**Task prompt**
When you reach the line that contains "2 ^ 32], acc.2)" in the data below, start reproducing lines exactly, and stop after the line that contains "let kept := x.vers".

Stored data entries
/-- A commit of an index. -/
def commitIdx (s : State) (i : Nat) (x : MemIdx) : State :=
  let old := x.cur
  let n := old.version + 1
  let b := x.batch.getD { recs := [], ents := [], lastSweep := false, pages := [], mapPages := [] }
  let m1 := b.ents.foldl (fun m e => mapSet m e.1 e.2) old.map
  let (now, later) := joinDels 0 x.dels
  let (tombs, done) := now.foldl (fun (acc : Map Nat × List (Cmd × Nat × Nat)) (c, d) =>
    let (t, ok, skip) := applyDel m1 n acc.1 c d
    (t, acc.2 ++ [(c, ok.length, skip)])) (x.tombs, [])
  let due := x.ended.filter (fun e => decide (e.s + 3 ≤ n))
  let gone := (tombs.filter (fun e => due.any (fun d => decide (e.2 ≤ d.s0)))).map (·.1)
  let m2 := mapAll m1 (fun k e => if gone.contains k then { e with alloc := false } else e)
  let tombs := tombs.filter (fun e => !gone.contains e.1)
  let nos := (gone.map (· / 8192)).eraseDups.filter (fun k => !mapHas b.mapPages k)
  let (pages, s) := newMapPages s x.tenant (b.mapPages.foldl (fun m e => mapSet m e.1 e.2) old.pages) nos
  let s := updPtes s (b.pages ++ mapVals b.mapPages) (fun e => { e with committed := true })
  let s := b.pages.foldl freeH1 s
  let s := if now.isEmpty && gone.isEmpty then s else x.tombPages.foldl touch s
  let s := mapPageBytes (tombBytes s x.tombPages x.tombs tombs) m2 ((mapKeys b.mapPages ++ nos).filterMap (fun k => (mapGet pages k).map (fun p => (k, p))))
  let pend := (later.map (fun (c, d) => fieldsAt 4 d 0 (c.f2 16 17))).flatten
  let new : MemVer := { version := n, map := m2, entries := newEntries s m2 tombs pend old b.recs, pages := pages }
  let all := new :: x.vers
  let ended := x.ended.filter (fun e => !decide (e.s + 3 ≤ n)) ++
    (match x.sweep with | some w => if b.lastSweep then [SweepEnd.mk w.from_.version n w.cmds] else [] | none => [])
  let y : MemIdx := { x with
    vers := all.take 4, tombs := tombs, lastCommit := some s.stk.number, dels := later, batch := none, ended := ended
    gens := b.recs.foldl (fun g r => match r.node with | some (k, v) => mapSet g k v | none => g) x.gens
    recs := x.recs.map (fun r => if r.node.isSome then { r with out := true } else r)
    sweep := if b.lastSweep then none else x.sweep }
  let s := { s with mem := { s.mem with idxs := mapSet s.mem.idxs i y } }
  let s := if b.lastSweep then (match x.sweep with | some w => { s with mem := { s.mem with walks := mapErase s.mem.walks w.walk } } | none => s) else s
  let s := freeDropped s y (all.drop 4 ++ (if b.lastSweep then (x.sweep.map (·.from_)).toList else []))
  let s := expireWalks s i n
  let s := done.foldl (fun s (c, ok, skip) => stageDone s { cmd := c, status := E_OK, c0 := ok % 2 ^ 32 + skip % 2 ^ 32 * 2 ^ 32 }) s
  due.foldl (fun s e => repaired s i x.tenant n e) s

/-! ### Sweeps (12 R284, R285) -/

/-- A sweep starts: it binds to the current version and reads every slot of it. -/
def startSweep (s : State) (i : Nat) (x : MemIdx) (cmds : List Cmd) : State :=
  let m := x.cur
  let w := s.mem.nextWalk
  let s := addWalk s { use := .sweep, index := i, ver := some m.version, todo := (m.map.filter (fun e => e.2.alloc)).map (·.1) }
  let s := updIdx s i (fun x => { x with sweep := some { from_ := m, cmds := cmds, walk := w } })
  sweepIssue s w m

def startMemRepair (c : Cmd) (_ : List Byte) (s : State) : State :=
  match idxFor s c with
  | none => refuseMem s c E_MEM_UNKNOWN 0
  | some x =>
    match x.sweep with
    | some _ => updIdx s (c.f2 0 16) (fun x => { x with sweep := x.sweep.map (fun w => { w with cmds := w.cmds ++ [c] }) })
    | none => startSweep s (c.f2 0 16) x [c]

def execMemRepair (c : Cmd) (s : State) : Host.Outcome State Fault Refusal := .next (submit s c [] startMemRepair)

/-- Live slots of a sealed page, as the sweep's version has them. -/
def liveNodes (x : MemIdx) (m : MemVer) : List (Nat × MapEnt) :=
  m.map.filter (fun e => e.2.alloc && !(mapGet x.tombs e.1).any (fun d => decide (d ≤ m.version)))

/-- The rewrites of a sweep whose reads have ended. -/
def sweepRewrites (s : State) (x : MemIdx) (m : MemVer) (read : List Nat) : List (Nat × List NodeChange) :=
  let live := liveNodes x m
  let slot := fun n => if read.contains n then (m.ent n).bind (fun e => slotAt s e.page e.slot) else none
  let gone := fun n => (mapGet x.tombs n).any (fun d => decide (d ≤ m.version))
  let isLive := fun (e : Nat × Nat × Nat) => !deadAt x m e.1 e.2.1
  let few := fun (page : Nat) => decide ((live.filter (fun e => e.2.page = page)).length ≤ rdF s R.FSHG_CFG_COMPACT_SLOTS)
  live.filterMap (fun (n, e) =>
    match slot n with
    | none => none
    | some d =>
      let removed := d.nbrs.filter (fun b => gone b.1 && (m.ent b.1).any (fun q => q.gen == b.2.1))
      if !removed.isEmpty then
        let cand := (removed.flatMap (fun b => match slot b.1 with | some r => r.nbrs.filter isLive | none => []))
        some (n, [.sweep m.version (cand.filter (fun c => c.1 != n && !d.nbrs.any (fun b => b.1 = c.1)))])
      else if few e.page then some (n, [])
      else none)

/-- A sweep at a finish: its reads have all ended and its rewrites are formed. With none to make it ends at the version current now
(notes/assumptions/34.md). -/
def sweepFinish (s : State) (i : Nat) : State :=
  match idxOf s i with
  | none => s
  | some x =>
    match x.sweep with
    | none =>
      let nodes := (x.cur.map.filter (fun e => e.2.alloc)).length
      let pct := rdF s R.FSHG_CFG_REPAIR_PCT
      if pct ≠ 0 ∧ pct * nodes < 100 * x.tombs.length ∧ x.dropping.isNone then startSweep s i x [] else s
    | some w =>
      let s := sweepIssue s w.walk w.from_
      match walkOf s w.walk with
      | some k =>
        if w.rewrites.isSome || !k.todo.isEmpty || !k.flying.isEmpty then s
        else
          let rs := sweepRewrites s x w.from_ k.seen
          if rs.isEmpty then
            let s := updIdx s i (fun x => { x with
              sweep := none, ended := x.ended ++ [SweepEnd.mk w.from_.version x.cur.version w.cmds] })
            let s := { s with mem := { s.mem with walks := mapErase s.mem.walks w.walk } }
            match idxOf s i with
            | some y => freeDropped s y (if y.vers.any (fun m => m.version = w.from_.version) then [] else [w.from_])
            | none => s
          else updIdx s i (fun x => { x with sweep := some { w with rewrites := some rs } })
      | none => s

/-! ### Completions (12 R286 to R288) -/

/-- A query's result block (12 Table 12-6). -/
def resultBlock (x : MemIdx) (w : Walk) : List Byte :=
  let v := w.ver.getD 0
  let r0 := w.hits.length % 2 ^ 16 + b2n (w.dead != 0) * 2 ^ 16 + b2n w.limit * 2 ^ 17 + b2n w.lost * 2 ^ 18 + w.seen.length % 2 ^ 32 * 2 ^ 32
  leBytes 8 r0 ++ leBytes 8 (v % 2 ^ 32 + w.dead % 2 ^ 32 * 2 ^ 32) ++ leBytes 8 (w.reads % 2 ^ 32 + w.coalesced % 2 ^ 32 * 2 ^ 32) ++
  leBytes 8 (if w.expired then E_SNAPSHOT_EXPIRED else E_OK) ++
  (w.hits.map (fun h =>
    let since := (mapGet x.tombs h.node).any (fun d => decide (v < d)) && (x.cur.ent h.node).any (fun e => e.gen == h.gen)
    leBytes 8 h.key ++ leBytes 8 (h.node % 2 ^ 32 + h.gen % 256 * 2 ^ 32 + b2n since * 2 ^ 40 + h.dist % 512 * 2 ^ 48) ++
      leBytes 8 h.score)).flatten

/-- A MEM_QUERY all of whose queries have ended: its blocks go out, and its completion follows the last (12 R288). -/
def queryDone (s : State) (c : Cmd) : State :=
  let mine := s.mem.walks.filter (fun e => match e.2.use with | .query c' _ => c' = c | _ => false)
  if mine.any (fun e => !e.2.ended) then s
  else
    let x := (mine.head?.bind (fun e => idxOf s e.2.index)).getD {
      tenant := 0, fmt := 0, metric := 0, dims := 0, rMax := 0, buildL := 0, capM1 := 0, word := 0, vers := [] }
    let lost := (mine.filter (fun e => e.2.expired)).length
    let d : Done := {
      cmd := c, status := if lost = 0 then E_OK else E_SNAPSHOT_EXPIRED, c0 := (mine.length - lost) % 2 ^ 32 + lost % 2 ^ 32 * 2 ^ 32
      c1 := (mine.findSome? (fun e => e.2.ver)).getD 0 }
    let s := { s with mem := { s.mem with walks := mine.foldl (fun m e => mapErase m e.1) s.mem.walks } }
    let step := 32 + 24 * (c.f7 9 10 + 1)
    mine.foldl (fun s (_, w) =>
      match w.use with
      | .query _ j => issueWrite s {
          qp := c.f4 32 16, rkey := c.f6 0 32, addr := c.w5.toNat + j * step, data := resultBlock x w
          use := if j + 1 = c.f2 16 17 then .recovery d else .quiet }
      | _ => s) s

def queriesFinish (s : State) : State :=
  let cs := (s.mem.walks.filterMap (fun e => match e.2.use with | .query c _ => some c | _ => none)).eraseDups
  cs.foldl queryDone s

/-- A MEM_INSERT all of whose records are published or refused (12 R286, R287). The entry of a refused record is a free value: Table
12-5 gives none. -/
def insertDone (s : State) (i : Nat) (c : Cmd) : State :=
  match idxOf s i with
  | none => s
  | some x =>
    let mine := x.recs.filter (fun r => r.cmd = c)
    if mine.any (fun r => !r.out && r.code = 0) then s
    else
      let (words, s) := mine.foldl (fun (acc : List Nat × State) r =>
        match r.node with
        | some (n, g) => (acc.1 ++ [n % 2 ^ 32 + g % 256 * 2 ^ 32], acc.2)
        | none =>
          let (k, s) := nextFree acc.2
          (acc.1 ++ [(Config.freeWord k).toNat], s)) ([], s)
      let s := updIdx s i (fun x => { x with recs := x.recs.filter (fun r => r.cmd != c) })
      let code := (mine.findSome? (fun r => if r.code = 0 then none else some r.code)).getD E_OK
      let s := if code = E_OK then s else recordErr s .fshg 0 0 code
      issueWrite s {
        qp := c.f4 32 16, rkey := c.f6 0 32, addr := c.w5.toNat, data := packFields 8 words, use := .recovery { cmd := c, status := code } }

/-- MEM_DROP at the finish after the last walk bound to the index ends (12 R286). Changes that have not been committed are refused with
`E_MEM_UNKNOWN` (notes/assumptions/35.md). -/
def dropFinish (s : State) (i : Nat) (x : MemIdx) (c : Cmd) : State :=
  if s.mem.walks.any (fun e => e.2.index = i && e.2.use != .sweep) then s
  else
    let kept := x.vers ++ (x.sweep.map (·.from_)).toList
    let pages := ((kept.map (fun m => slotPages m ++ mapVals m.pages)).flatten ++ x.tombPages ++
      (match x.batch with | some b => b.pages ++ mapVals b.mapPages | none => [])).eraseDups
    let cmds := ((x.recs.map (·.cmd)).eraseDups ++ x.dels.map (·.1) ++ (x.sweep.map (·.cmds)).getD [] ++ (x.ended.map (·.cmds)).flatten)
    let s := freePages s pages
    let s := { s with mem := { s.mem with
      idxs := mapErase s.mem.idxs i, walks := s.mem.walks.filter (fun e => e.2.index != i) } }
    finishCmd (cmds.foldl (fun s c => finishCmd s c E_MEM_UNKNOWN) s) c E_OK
==
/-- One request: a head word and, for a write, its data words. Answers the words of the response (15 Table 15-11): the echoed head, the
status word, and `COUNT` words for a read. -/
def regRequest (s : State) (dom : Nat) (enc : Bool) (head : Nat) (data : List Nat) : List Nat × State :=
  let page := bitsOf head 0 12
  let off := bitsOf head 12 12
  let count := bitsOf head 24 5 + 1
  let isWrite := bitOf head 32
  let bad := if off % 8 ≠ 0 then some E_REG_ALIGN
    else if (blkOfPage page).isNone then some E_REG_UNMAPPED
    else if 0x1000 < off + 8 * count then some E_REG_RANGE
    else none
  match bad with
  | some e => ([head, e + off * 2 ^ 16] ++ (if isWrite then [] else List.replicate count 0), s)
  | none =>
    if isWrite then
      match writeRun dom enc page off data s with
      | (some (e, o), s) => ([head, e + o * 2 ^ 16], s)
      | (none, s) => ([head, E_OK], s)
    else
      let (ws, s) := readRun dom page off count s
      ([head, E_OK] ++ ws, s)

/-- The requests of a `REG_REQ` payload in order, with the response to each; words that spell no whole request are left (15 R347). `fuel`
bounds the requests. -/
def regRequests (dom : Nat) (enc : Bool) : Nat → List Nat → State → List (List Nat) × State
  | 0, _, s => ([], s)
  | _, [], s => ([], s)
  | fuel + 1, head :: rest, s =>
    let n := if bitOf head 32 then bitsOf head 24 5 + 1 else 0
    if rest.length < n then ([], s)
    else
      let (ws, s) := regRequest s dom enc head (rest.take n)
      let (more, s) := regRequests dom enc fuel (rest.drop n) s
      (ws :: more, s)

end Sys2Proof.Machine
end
* * *
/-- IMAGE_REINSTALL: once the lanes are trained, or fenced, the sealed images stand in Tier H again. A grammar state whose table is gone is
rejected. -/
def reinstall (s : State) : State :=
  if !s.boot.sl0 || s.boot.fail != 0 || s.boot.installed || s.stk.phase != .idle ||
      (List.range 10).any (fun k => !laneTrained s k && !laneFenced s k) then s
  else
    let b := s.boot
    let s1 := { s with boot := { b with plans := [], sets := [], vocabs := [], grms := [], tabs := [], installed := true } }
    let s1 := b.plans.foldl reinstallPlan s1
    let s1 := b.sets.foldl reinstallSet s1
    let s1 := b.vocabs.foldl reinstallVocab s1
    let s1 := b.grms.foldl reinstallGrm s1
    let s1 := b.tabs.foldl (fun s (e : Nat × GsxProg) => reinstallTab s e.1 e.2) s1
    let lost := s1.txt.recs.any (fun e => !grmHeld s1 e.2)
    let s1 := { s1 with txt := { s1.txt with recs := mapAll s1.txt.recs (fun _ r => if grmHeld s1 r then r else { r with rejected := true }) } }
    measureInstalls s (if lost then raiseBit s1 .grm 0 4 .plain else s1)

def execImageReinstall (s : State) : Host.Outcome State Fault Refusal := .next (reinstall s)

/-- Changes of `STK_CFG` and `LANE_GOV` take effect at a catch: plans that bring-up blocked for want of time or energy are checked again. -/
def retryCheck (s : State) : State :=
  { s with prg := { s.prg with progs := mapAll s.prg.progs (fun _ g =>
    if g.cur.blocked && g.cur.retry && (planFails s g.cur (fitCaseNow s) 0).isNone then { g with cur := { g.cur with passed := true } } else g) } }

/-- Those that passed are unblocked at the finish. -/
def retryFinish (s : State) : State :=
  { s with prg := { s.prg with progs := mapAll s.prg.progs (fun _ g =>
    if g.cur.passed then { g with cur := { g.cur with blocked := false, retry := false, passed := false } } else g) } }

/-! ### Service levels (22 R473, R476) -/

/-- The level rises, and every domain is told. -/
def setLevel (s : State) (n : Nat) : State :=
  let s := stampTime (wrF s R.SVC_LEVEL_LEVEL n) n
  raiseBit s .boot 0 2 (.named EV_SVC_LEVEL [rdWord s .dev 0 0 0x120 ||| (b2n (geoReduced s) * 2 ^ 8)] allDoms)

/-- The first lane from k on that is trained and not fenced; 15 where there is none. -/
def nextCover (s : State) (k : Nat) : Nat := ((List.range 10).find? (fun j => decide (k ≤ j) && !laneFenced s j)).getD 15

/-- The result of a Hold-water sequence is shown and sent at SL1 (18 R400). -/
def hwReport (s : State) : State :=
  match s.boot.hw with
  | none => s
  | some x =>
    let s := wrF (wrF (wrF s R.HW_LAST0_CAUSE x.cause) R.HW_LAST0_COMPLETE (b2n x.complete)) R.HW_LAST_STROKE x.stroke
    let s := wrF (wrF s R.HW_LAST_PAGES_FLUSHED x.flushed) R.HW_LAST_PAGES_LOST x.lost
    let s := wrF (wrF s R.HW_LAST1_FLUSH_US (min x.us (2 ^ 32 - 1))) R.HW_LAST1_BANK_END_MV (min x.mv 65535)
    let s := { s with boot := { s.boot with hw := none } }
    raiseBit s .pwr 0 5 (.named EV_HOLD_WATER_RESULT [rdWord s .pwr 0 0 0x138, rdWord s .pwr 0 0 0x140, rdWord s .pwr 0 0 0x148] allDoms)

**Solution to the exercise**
        | some (n, g) => (acc.1 ++ [n % 2 ^ 32 + g % 256 * 2 ^ 32], acc.2)
        | none =>
          let (k, s) := nextFree acc.2
          (acc.1 ++ [(Config.freeWord k).toNat], s)) ([], s)
      let s := updIdx s i (fun x => { x with recs := x.recs.filter (fun r => r.cmd != c) })
      let code := (mine.findSome? (fun r => if r.code = 0 then none else some r.code)).getD E_OK
      let s := if code = E_OK then s else recordErr s .fshg 0 0 code
      issueWrite s {
        qp := c.f4 32 16, rkey := c.f6 0 32, addr := c.w5.toNat, data := packFields 8 words, use := .recovery { cmd := c, status := code } }

/-- MEM_DROP at the finish after the last walk bound to the index ends (12 R286). Changes that have not been committed are refused with
`E_MEM_UNKNOWN` (notes/assumptions/35.md). -/
def dropFinish (s : State) (i : Nat) (x : MemIdx) (c : Cmd) : State :=
  if s.mem.walks.any (fun e => e.2.index = i && e.2.use != .sweep) then s
  else
    let kept := x.vers ++ (x.sweep.map (·.from_)).toList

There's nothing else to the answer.